Problem to solve: Among the entries below, one line contains "theorem State.setCcr_cursor (s" and another contains "theorem State.setCcr_ctrl (s". Transcribe those two lines and every line between them, exactly.

Records from a data source
@[simp] theorem State.setUserSp_dregs (s : State) (v : Long) :
    (s.setUserSp v).dregs = s.dregs := by unfold State.setUserSp; split <;> rfl
@[simp] theorem State.setUserSp_aregs (s : State) (v : Long) :
    (s.setUserSp v).aregs = s.aregs := by unfold State.setUserSp; split <;> rfl
@[simp] theorem State.setUserSp_pc (s : State) (v : Long) :
    (s.setUserSp v).pc = s.pc := by unfold State.setUserSp; split <;> rfl
@[simp] theorem State.setUserSp_cursor (s : State) (v : Long) :
    (s.setUserSp v).cursor = s.cursor := by unfold State.setUserSp; split <;> rfl
@[simp] theorem State.setUserSp_sr (s : State) (v : Long) :
    (s.setUserSp v).sr = s.sr := by unfold State.setUserSp; split <;> rfl
@[simp] theorem State.setUserSp_vbr (s : State) (v : Long) :
    (s.setUserSp v).vbr = s.vbr := by unfold State.setUserSp; split <;> rfl
@[simp] theorem State.setUserSp_ctrl (s : State) (v : Long) :
    (s.setUserSp v).ctrl = s.ctrl := by unfold State.setUserSp; split <;> rfl
@[simp] theorem State.setUserSp_mem (s : State) (v : Long) :
    (s.setUserSp v).mem = s.mem := by unfold State.setUserSp; split <;> rfl
@[simp] theorem State.setUserSp_runState (s : State) (v : Long) :
    (s.setUserSp v).runState = s.runState := by unfold State.setUserSp; split <;> rfl
@[simp] theorem State.setUserSp_fault (s : State) (v : Long) :
    (s.setUserSp v).fault = s.fault := by unfold State.setUserSp; split <;> rfl
@[simp] theorem State.setUserSp_refused (s : State) (v : Long) :
    (s.setUserSp v).refused = s.refused := by unfold State.setUserSp; split <;> rfl
@[simp] theorem State.setUserSp_afterException (s : State) (v : Long) :
    (s.setUserSp v).afterException = s.afterException := by unfold State.setUserSp; split <;> rfl
@[simp] theorem State.setUserSp_ioLog (s : State) (v : Long) :
    (s.setUserSp v).ioLog = s.ioLog := by unfold State.setUserSp; split <;> rfl
@[simp] theorem State.setUserSp_ipl (s : State) (v : Long) :
    (s.setUserSp v).ipl = s.ipl := by unfold State.setUserSp; split <;> rfl
@[simp] theorem State.setUserSp_iplPrev (s : State) (v : Long) :
    (s.setUserSp v).iplPrev = s.iplPrev := by unfold State.setUserSp; split <;> rfl
@[simp] theorem State.setUserSp_drawCount (s : State) (v : Long) :
    (s.setUserSp v).drawCount = s.drawCount := by unfold State.setUserSp; split <;> rfl
@[simp] theorem State.setUserSp_cfg (s : State) (v : Long) :
    (s.setUserSp v).cfg = s.cfg := by unfold State.setUserSp; split <;> rfl

@[simp] theorem State.setCcr_dregs (s : State) (f : Ccr) :
    (s.setCcr f).dregs = s.dregs := rfl
@[simp] theorem State.setCcr_aregs (s : State) (f : Ccr) :
    (s.setCcr f).aregs = s.aregs := rfl
@[simp] theorem State.setCcr_ssp (s : State) (f : Ccr) :
    (s.setCcr f).ssp = s.ssp := rfl
@[simp] theorem State.setCcr_usp (s : State) (f : Ccr) :
    (s.setCcr f).usp = s.usp := rfl
@[simp] theorem State.setCcr_pc (s : State) (f : Ccr) :
    (s.setCcr f).pc = s.pc := rfl
@[simp] theorem State.setCcr_cursor (s : State) (f : Ccr) :
    (s.setCcr f).cursor = s.cursor := rfl
@[simp] theorem State.setCcr_vbr (s : State) (f : Ccr) :
    (s.setCcr f).vbr = s.vbr := rfl
@[simp] theorem State.setCcr_ctrl (s : State) (f : Ccr) :
    (s.setCcr f).ctrl = s.ctrl := rfl
@[simp] theorem State.setCcr_mem (s : State) (f : Ccr) :
    (s.setCcr f).mem = s.mem := rfl
@[simp] theorem State.setCcr_runState (s : State) (f : Ccr) :
    (s.setCcr f).runState = s.runState := rfl
@[simp] theorem State.setCcr_fault (s : State) (f : Ccr) :
    (s.setCcr f).fault = s.fault := rfl
@[simp] theorem State.setCcr_refused (s : State) (f : Ccr) :
    (s.setCcr f).refused = s.refused := rfl
@[simp] theorem State.setCcr_afterException (s : State) (f : Ccr) :
    (s.setCcr f).afterException = s.afterException := rfl
@[simp] theorem State.setCcr_ioLog (s : State) (f : Ccr) :
    (s.setCcr f).ioLog = s.ioLog := rfl
@[simp] theorem State.setCcr_ipl (s : State) (f : Ccr) :
    (s.setCcr f).ipl = s.ipl := rfl
@[simp] theorem State.setCcr_iplPrev (s : State) (f : Ccr) :
    (s.setCcr f).iplPrev = s.iplPrev := rfl
@[simp] theorem State.setCcr_drawCount (s : State) (f : Ccr) :
    (s.setCcr f).drawCount = s.drawCount := rfl
@[simp] theorem State.setCcr_cfg (s : State) (f : Ccr) :
    (s.setCcr f).cfg = s.cfg := rfl

@[simp] theorem State.setSr_dregs (s : State) (v : Word) :
    (s.setSr v).dregs = s.dregs := rfl
@[simp] theorem State.setSr_aregs (s : State) (v : Word) :
    (s.setSr v).aregs = s.aregs := rfl
@[simp] theorem State.setSr_ssp (s : State) (v : Word) :
    (s.setSr v).ssp = s.ssp := rfl
@[simp] theorem State.setSr_usp (s : State) (v : Word) :
    (s.setSr v).usp = s.usp := rfl
@[simp] theorem State.setSr_pc (s : State) (v : Word) :
    (s.setSr v).pc = s.pc := rfl
@[simp] theorem State.setSr_cursor (s : State) (v : Word) :
    (s.setSr v).cursor = s.cursor := rfl
@[simp] theorem State.setSr_vbr (s : State) (v : Word) :
    (s.setSr v).vbr = s.vbr := rfl
@[simp] theorem State.setSr_ctrl (s : State) (v : Word) :
    (s.setSr v).ctrl = s.ctrl := rfl
@[simp] theorem State.setSr_mem (s : State) (v : Word) :
    (s.setSr v).mem = s.mem := rfl
@[simp] theorem State.setSr_runState (s : State) (v : Word) :
    (s.setSr v).runState = s.runState := rfl
@[simp] theorem State.setSr_fault (s : State) (v : Word) :
    (s.setSr v).fault = s.fault := rfl
@[simp] theorem State.setSr_refused (s : State) (v : Word) :
    (s.setSr v).refused = s.refused := rfl
@[simp] theorem State.setSr_afterException (s : State) (v : Word) :
    (s.setSr v).afterException = s.afterException := rfl
@[simp] theorem State.setSr_ioLog (s : State) (v : Word) :
    (s.setSr v).ioLog = s.ioLog := rfl
@[simp] theorem State.setSr_ipl (s : State) (v : Word) :
    (s.setSr v).ipl = s.ipl := rfl
@[simp] theorem State.setSr_iplPrev (s : State) (v : Word) :
    (s.setSr v).iplPrev = s.iplPrev := rfl
@[simp] theorem State.setSr_drawCount (s : State) (v : Word) :
    (s.setSr v).drawCount = s.drawCount := rfl
@[simp] theorem State.setSr_cfg (s : State) (v : Word) :
    (s.setSr v).cfg = s.cfg := rfl

@[simp] theorem State.draw_dregs (s : State) :
    (s.draw.2).dregs = s.dregs := rfl
@[simp] theorem State.draw_aregs (s : State) :
    (s.draw.2).aregs = s.aregs := rfl
@[simp] theorem State.draw_ssp (s : State) :
    (s.draw.2).ssp = s.ssp := rfl
@[simp] theorem State.draw_usp (s : State) :
    (s.draw.2).usp = s.usp := rfl
@[simp] theorem State.draw_pc (s : State) :
    (s.draw.2).pc = s.pc := rfl
@[simp] theorem State.draw_cursor (s : State) :
    (s.draw.2).cursor = s.cursor := rfl
@[simp] theorem State.draw_sr (s : State) :
    (s.draw.2).sr = s.sr := rfl
@[simp] theorem State.draw_vbr (s : State) :
    (s.draw.2).vbr = s.vbr := rfl
@[simp] theorem State.draw_ctrl (s : State) :
    (s.draw.2).ctrl = s.ctrl := rfl
@[simp] theorem State.draw_mem (s : State) :
    (s.draw.2).mem = s.mem := rfl
@[simp] theorem State.draw_runState (s : State) :
    (s.draw.2).runState = s.runState := rfl
@[simp] theorem State.draw_fault (s : State) :
    (s.draw.2).fault = s.fault := rfl
@[simp] theorem State.draw_refused (s : State) :
    (s.draw.2).refused = s.refused := rfl
@[simp] theorem State.draw_afterException (s : State) :
    (s.draw.2).afterException = s.afterException := rfl
@[simp] theorem State.draw_ioLog (s : State) :
    (s.draw.2).ioLog = s.ioLog := rfl
@[simp] theorem State.draw_ipl (s : State) :
    (s.draw.2).ipl = s.ipl := rfl
@[simp] theorem State.draw_iplPrev (s : State) :
    (s.draw.2).iplPrev = s.iplPrev := rfl
@[simp] theorem State.draw_cfg (s : State) :
    (s.draw.2).cfg = s.cfg := rfl

@[simp] theorem State.drawBit_dregs (s : State) :
    (s.drawBit.2).dregs = s.dregs := rfl
@[simp] theorem State.drawBit_aregs (s : State) :
    (s.drawBit.2).aregs = s.aregs := rfl
@[simp] theorem State.drawBit_ssp (s : State) :
    (s.drawBit.2).ssp = s.ssp := rfl
@[simp] theorem State.drawBit_usp (s : State) :
    (s.drawBit.2).usp = s.usp := rfl
@[simp] theorem State.drawBit_pc (s : State) :
    (s.drawBit.2).pc = s.pc := rfl
@[simp] theorem State.drawBit_cursor (s : State) :
    (s.drawBit.2).cursor = s.cursor := rfl
@[simp] theorem State.drawBit_sr (s : State) :
    (s.drawBit.2).sr = s.sr := rfl
@[simp] theorem State.drawBit_vbr (s : State) :
    (s.drawBit.2).vbr = s.vbr := rfl
@[simp] theorem State.drawBit_ctrl (s : State) :
    (s.drawBit.2).ctrl = s.ctrl := rfl
@[simp] theorem State.drawBit_mem (s : State) :
    (s.drawBit.2).mem = s.mem := rfl
@[simp] theorem State.drawBit_runState (s : State) :
    (s.drawBit.2).runState = s.runState := rfl
@[simp] theorem State.drawBit_fault (s : State) :
    (s.drawBit.2).fault = s.fault := rfl
@[simp] theorem State.drawBit_refused (s : State) :
    (s.drawBit.2).refused = s.refused := rfl
@[simp] theorem State.drawBit_afterException (s : State) :
    (s.drawBit.2).afterException = s.afterException := rfl
@[simp] theorem State.drawBit_ioLog (s : State) :
    (s.drawBit.2).ioLog = s.ioLog := rfl
@[simp] theorem State.drawBit_ipl (s : State) :
    (s.drawBit.2).ipl = s.ipl := rfl
@[simp] theorem State.drawBit_iplPrev (s : State) :
    (s.drawBit.2).iplPrev = s.iplPrev := rfl
@[simp] theorem State.drawBit_cfg (s : State) :
    (s.drawBit.2).cfg = s.cfg := rfl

Final answer:
@[simp] theorem State.setCcr_cursor (s : State) (f : Ccr) :
    (s.setCcr f).cursor = s.cursor := rfl
@[simp] theorem State.setCcr_vbr (s : State) (f : Ccr) :
    (s.setCcr f).vbr = s.vbr := rfl
@[simp] theorem State.setCcr_ctrl (s : State) (f : Ccr) :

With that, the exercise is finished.